Top of Material for this task

/-- An x register of a halted hart other than x0. -/
theorem accessRegister_x {r : Nat} (h0 : 0 < r) (h32 : r < 32) (write : Bool) (v : BitVec 64) :
    s.accessRegister h write (0x1000 + r) v =
      if write then (none, s.setHart h { s.hart h with x := NMap.set 0 (s.hart h).x r v })
      else (some (NMap.get 0 (s.hart h).x r), s) := by
  have nonzero : r ≠ 0 := by omega
  unfold accessRegister
  dsimp only
  rw [if_neg (by simp [hh, hs]), if_neg (by simp [hx]), if_neg (by omega), if_pos (by omega), Nat.add_sub_cancel_left,
    if_neg nonzero, if_neg nonzero]

end

end

/-! ## System bus (R440) -/

/-- An access inside HBM that the scopes and the window allow goes to the memory. -/
theorem systemBus_hbm {size a : Nat} (h0 : s.sec.scope ≠ 0) (ht : s.sbaCovered (s.get 0x2E02 1) = true)
    (hz : size = 1 ∨ size = 2 ∨ size = 4 ∨ size = 8) (ha : a % size = 0) (hc : ¬ (0x1003000000 ≤ a ∧ a < 0x1003010000))
    (hin : inHbm (a + size - 1) = true) (hr : s.refuses .debug a size = false) (write : Bool) (v : BitVec 64) :
    s.systemBus write size a v = if write then (none, s.request
        { m := .debug, write := true, addr := a, len := size, data := leBytes size v.toNat, report := .ok, pc := none })
      else (if (granulesOf a size).any (fun g => s.mem.poisoned.contains g) then none else some (leNat (s.readMem a size)),
        s.request { m := .debug, write := false, addr := a, len := size, data := [], report := .ok, pc := none }) := by
  unfold systemBus
  rw [if_neg (by simp [h0, ht]), if_neg (by rcases hz with rfl | rfl | rfl | rfl <;> decide), if_neg (not_not_intro ha),
    if_neg hc, if_neg (by simp [hin]), if_neg (Bool.eq_false_iff.1 hr)]

end

end State

/-! ## Timers (R402, R403) -/

/-- R402. -/
theorem exec_noticeTimeout {s : State} {t : Nat} (h : s.sec.noticeStart = some t) (hp : s.get 0x2D30 4 = 1)
    (ht : t + 1000000 * s.get 0x2D30 2 ≤ s.now) : exec .noticeTimeout s = .next (s.set 0x2D30 4 2) := by
  show execNoticeTimeout s = _
  unfold execNoticeTimeout
  rw [h]
  exact congrArg Host.Outcome.next (if_pos ⟨hp, ht⟩)

/-- R403. -/
theorem exec_secureWatchdog {s : State} {t : Nat} (h : s.sec.swdStart = some t) (hp : s.sec.swdPaused = none)
    (ht : t + 1000000 * s.get 0x2D20 1 ≤ s.now) : exec .secureWatchdog s = .next (State.resetMain { s with
      pwr := { s.pwr with bootRecords := s.pwr.bootRecords ++ [St.secureWatchdog] } } false) := by
  show execSecureWatchdog s = _
  unfold execSecureWatchdog
  rw [h]
  exact congrArg Host.Outcome.next (if_neg (by simp [hp]; omega))

/-- Settles O56: each event by the outcome of its function under the clause's condition. -/
theorem securityAndHartEvents : Obligations.SecurityAndHartEvents := by
  unfold Obligations.SecurityAndHartEvents
  intro s
  refine ⟨?scrub, ?menclave, ?trap, ?mret, ?notice, ?watchdog, ?lockout⟩
  case scrub => exact fun lo h => congrArg Host.Outcome.next (State.scrubDone_releases h)
  case menclave => exact fun h v hm => congrArg Host.Outcome.next (if_pos hm)
  case trap => exact fun h => rfl
  case mret =>
    intro h into y hh hm hi hy
    subst hy
    exact (exec_mret h into s).trans (congrArg Host.Outcome.next (State.mret_leaves hh hm hi))
  case notice => exact fun t h hp ht => exec_noticeTimeout h hp ht
  case watchdog => exact fun t h hp ht => exec_secureWatchdog h hp ht
  case lockout => exact fun hl ht => congrArg Host.Outcome.next (if_pos ⟨hl, ht⟩)

/-- Settles O57: each access by the outcome of its function under the clause's condition. -/
theorem debugEvents : Obligations.DebugEvents := by
  unfold Obligations.DebugEvents
  intro s
  refine ⟨rfl, rfl, rfl, ?bypass, ?noScope, ?dmiWrite, ?dmiRead, ?halt, ?held, ?resume, ?step, ?register, ?bus⟩
  case bypass => exact fun code h1 h2 h3 => congrArg Host.Outcome.next (if_neg (by simp [h1, h2, h3]))
  case noScope => exact fun w a v h0 => ⟨_, rfl, congrArg Host.Outcome.next (if_pos h0)⟩
  case dmiWrite => exact fun a v h0 => congrArg Host.Outcome.next (if_neg h0)
  case dmiRead => exact fun a v h0 => ⟨_, rfl, congrArg Host.Outcome.next (if_neg h0)⟩
  case halt => exact fun h hh hs h28 hm => congrArg Host.Outcome.next (State.dmHalt_halts hh hs h28 hm)
  case held => exact fun h hh hs h24 hm hsec => congrArg Host.Outcome.next (State.dmHalt_held hh hs h24 hm hsec)
  case resume => exact fun h hh hs hx => congrArg Host.Outcome.next (State.dmResume_resumes hh hs hx)
  case step =>
    intro h e x hx hh hs hd hb
    subst hx
    exact congrArg Host.Outcome.next (State.dmStep_steps hh hs hd e hb)
  case register =>
    intro h r v hh hs hx h0 h32
    exact ⟨congrArg Host.Outcome.next (congrArg Prod.snd (State.accessRegister_x hh hs hx h0 h32 true v)),
      congrArg (fun r : Option (BitVec 64) × State => Host.Outcome.next (r.2.emit (.readData (r.1.map BitVec.toNat))))
        (State.accessRegister_x hh hs hx h0 h32 false v)⟩
  case bus =>
    intro size a v h0 ht hz ha hc hin hr
    refine ⟨congrArg Host.Outcome.next (congrArg Prod.snd (State.systemBus_hbm h0 ht hz ha hc hin hr true v)), fun hp => ?_⟩
    have clean : (State.granulesOf a size).any (fun g => s.mem.poisoned.contains g) = false := by simp [hp]
    have read := State.systemBus_hbm h0 ht hz ha hc hin hr false v
    rw [clean] at read
    exact congrArg (fun r : Option Nat × State => Host.Outcome.next (r.2.emit (.readData r.1))) read

end Sys2Proof.Machine

/-! # Power states (R409 to R428) -/

namespace Sys2Proof.Machine

open Sys2Proof

namespace State

section
variable {s : State}

theorem leaveIdle_of_idle (h : s.pwrState = 1) : s.leaveIdle =
    ((s.set 0x2120 3 0).releaseIslands).setPwr { s.pwr with dwell := false, busyAt := s.now } :=
  if_pos h

/-! ## SLEEP (R411, R412) -/

theorem enterSleep_begins (he : s.pwr.entering = none) (hm : s.mayEnter 2 = true) {t : State}
    (ht : t = s.leaveIdle.noteStuck.stopCores.parkPhys) :
    s.enterSleep = t.setPwr { t.pwr with entering := some (2, 2) } := by
  unfold enterSleep
  rw [he]
  dsimp only
  rw [if_pos hm, ← ht]

theorem enterSleep_passes (he : s.pwr.entering = some (2, 2)) (hw : s.pwr.wake = none) :
    s.enterSleep = s.setPwr { s.pwr with entering := some (2, 3) } := by
  unfold enterSleep
  rw [he]
  exact if_neg (by simp [hw])

theorem enterSleep_completes {n : Nat} (he : s.pwr.entering = some (2, n)) (hn : n ≠ 2) :
    s.enterSleep = (((s.setPwr { s.pwr with entering := none }).gateIslands).setTarget 550).set 0x2120 3 2 := by
  unfold enterSleep
  rw [he]
  rcases n with _ | _ | _ | n
  · rfl
  · rfl
  · exact absurd rfl hn
  · rfl

theorem exitSleep_runs {t u v : State} (hs : s.pwrState = 2) (ht : t = s.noteWorkWake)
    (hu : u = t.setTarget (if t.govFixed then t.get 0x2110 5 else t.voltageFor t.ceiling))
    (hv : v = u.regulatorSettled.releaseIslands) :
    s.exitSleep = (v.setPwr { v.pwr with wake := none }).resumeCores.set 0x2120 3 0 := by
  subst ht hu hv
  exact if_neg (not_not_intro hs)

/-! ## DEEP SLEEP (R411, R413, R414) -/

theorem enterDeep_opens (he : s.pwr.entering = none) (hm : s.mayEnter 3 = true) : s.enterDeep = s.openNotice 3 := by
  unfold enterDeep
  rw [he]
  exact if_pos hm

theorem enterDeep_copies (he : s.pwr.entering = some (3, 1)) (hn : s.get 0x2D30 4 = 2) :
    s.enterDeep = s.stopCores.setPwr { s.stopCores.pwr with entering := some (3, 2), resumeCopy := true } := by
  unfold enterDeep
  rw [he]
  exact if_pos hn

theorem enterDeep_signals (he : s.pwr.entering = some (3, 2)) (hw : s.pwr.wake = none) :
    s.enterDeep = s.setPwr { s.pwr with entering := some (3, 3), controlled := true } := by
  unfold enterDeep
  rw [he]
  exact if_neg (by simp [hw])

theorem enterDeep_passes (he : s.pwr.entering = some (3, 3)) (hw : s.pwr.wake = none) :
    s.enterDeep = s.setPwr { s.pwr with entering := some (3, 4) } := by
  unfold enterDeep
  rw [he]
  exact if_neg (by simp [hw])

theorem enterDeep_completes (he : s.pwr.entering = some (3, 4)) {t : State}
    (ht : t = s.parkPhys.loseOnChip.loseHbm.set 0x2D30 4 0) :
    s.enterDeep = (t.gateIslands.setPwr { t.gateIslands.pwr with entering := none }).set 0x2120 3 3 := by
  subst ht
  unfold enterDeep
  rw [he]
  rfl

section
variable (hs : s.pwrState = 3) (hw : s.pwr.wake.isSome = true)
include hs hw

theorem exitDeep_resumes {t u : State} (ht : t = s.setTarget (if s.govFixed then s.get 0x2110 5 else s.voltageFor s.ceiling))
    (hu : u = t.regulatorSettled.releaseIslands) : s.exitDeep true =
      ((u.setPwr { u.pwr with wake := none, resumeCopy := false, controlled := false }).startHarts.setHart 0
        { mode := .hs }).resumeCores.set 0x2120 3 0 := by
  subst ht hu
  exact (if_neg (by simp [hs, Option.isSome_iff_ne_none.1 hw])).trans (if_pos rfl)

theorem exitDeep_restarts : s.exitDeep false =
    (s.setPwr { s.pwr with bootRecords := s.pwr.bootRecords ++ [St.deepRestoreFailed] }).resetMain true :=
  (if_neg (by simp [hs, Option.isSome_iff_ne_none.1 hw])).trans (if_neg Bool.false_ne_true)

end

/-! ## OFF (R411, R415) -/

theorem enterOff_opens (he : s.pwr.entering = none) (hm : s.mayEnter 4 = true) : s.enterOff = s.openNotice 4 := by
  unfold enterOff
  rw [he]
  exact if_pos hm

theorem enterOff_stops (he : s.pwr.entering = some (4, 1)) (hn : s.get 0x2D30 4 = 2) :
    s.enterOff = s.stopCores.setPwr { s.stopCores.pwr with entering := some (4, 2), controlled := true } := by
  unfold enterOff
  rw [he]
  exact if_pos hn

theorem enterOff_passes (he : s.pwr.entering = some (4, 2)) (hw : s.pwr.wake = none) :
    s.enterOff = s.setPwr { s.pwr with entering := some (4, 3) } := by
  unfold enterOff
  rw [he]
  exact if_neg (by simp [hw])

theorem enterOff_completes (he : s.pwr.entering = some (4, 3)) {t : State}
    (ht : t = ((List.range 4).foldl State.linkDown s).parkPhys.loseHbm.set 0x2D30 4 0) :
    s.enterOff = (t.setPwr { t.pwr with entering := none }).set 0x2120 3 4 := by
  subst ht
  unfold enterOff
  rw [he]
  rfl

theorem exitOff_starts (hs : s.pwrState = 4) (hw : s.pwr.wake.isSome = true) :
    s.exitOff = State.setB { s.resetMain true with time := {} } 0x2140 4 (State.lastWakeBytes 0 4 0 0) :=
  if_neg (by simp [hs, Option.isSome_iff_ne_none.1 hw])

/-! ## Wake sources (R420 to R425) -/

section
variable {src : Nat} (hsrc : src ≤ 38) (he : s.sourceEnabled src = true) (hw : wakesFrom src s.wakeState = true)
  (hk : s.pwr.stuck.contains src = false) (ha : src ≤ 9 → s.sourceActive src = true)
include hsrc he hw hk ha

/-- A source that is enabled, not stuck and at its level passes the first test of an edge. -/
theorem wakes : ¬ (38 < src ∨ (!s.sourceEnabled src) = true ∨ (!wakesFrom src s.wakeState) = true
    ∨ s.pwr.stuck.contains src = true ∨ (src ≤ 9 ∧ (!s.sourceActive src) = true)) := by
  rintro (h | h | h | h | ⟨h9, h⟩)
  · omega
  · simp [he] at h
  · simp [hw] at h
  · exact Bool.eq_false_iff.1 hk h
  · simp [ha h9] at h

theorem wakeEdge_accepted (edge : Nat) (hl : ∀ t, NMap.get none s.pwr.lastWake src = some t → t + 100000000 ≤ s.now) :
    s.wakeEdge src edge = s.acceptWake src edge := by
  refine (if_neg (wakes hsrc he hw hk ha)).trans (if_neg ?_)
  cases hx : NMap.get none s.pwr.lastWake src with
  | none => exact Bool.false_ne_true
  | some t => simp [hl t hx]

theorem wakeEdge_suppressed (edge : Nat) {t : Nat} (hl : NMap.get none s.pwr.lastWake src = some t) (hn : s.now < t + 100000000)
    {u : State} (hu : u = s.countSuppressed src) :
    s.wakeEdge src edge = u.setPwr { s.pwr with held := NMap.set none s.pwr.held src (some edge) } := by
  subst hu
  refine (if_neg (wakes hsrc he hw hk ha)).trans (if_pos ?_)
  rw [hl]
  exact decide_eq_true hn

end

/-- The 100 ms of a source end. -/
theorem suppressionEnd_ends {src edge t : Nat} {u : State} (hh : NMap.get none s.pwr.held src = some edge)
    (hl : NMap.get none s.pwr.lastWake src = some t) (ht : t + 100000000 ≤ s.now)
    (hu : u = s.setPwr { s.pwr with held := NMap.set none s.pwr.held src none }) :
    s.suppressionEnd src = if src ≤ 9 ∧ u.sourceActive src ∧ u.wakeState ≠ 0 ∧ wakesFrom src u.wakeState then
      u.acceptWake src edge else u := by
  subst hu
  unfold suppressionEnd
  rw [hh, hl]
  exact if_neg (by omega)

/-- The shut-down of a function that is neither a cluster nor a port, with no re-enable that waits. -/
theorem funcDone_ends {f : Nat} (h7 : 7 ≤ f) (hs : s.pwr.shutting.contains f = true)
    (hr : s.pwr.reenable.contains f = false) : s.funcDone f = (s.setPwr { s.pwr with
      shutting := s.pwr.shutting.filter (· ≠ f), reenable := s.pwr.reenable.filter (· ≠ f) }).setFunc f false false := by
  unfold funcDone
  dsimp only
  rw [if_neg (by rw [hs]; decide), if_neg (Bool.eq_false_iff.1 hr), if_neg (by omega), if_neg (by omega)]

/-! ## Work that arrives (R418) -/

theorem workArrives_idle (he : s.pwr.entering = none) (hp : s.pwrState = 1) : s.workArrives = s.leaveIdle :=
  (if_neg (by simp [inRun, hp])).trans (if_pos ⟨by rw [he]; rfl, hp⟩)

theorem workArrives_asleep (hr : s.inRun = false) (hp : s.pwrState ≠ 1) (hw : s.wakeState = 2) :
    s.workArrives = s.workWake :=
  (if_neg (Bool.eq_false_iff.1 hr)).trans ((if_neg fun h => hp h.2).trans (if_pos hw))

/-! ## The main-side start (R428) -/

theorem mainStart_starts {k : BootImages} {v : Nat} {r c t u : State} (hr : s.pwr.inReset = true) (hm : 400 < s.presentMv)
    (h1 : r = if s.gov.gated then s.releaseIslands else s)
    (h2 : c = if r.pwr.cold then (r.set 0x2002 2 (k.compatPin % 2)).set 0x2002 1 (k.compatPin % 2) else r)
    (hv : c.verifyCopies 1 k.kind1 = some v) (ht : t = c.loadComm.setRunning 1 v)
    (hu : u = State.testUnits.foldl State.droneEnter { t with
      sec := { t.sec with swdStart := some t.now }
      pwr := { t.pwr with inReset := false, cold := false, controlled := false, bootRecords := [], busyAt := t.now } }) :
    s.mainStart k = State.startHypervisor (c.pwr.bootRecords.foldl (fun r st =>
      r.addRecord st (if st = St.secureWatchdog then 0x0E else 0x1A) 0xFF) u) k := by
  unfold mainStart
  rw [if_neg (by simp [hr]; omega)]
  dsimp only
  rw [← h1, ← h2, hv]
  subst hu ht
  rfl

end

end State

Bottom of Material for this task

### Task directions
Each line from the one that includes "rw [if_neg (by simp [hr]; omega)]" down to the close of the records above is to be given again exactly, and no other line is to appear.

### Solution for this problem
  rw [if_neg (by simp [hr]; omega)]
  dsimp only
  rw [← h1, ← h2, hv]
  subst hu ht
  rfl

end

end State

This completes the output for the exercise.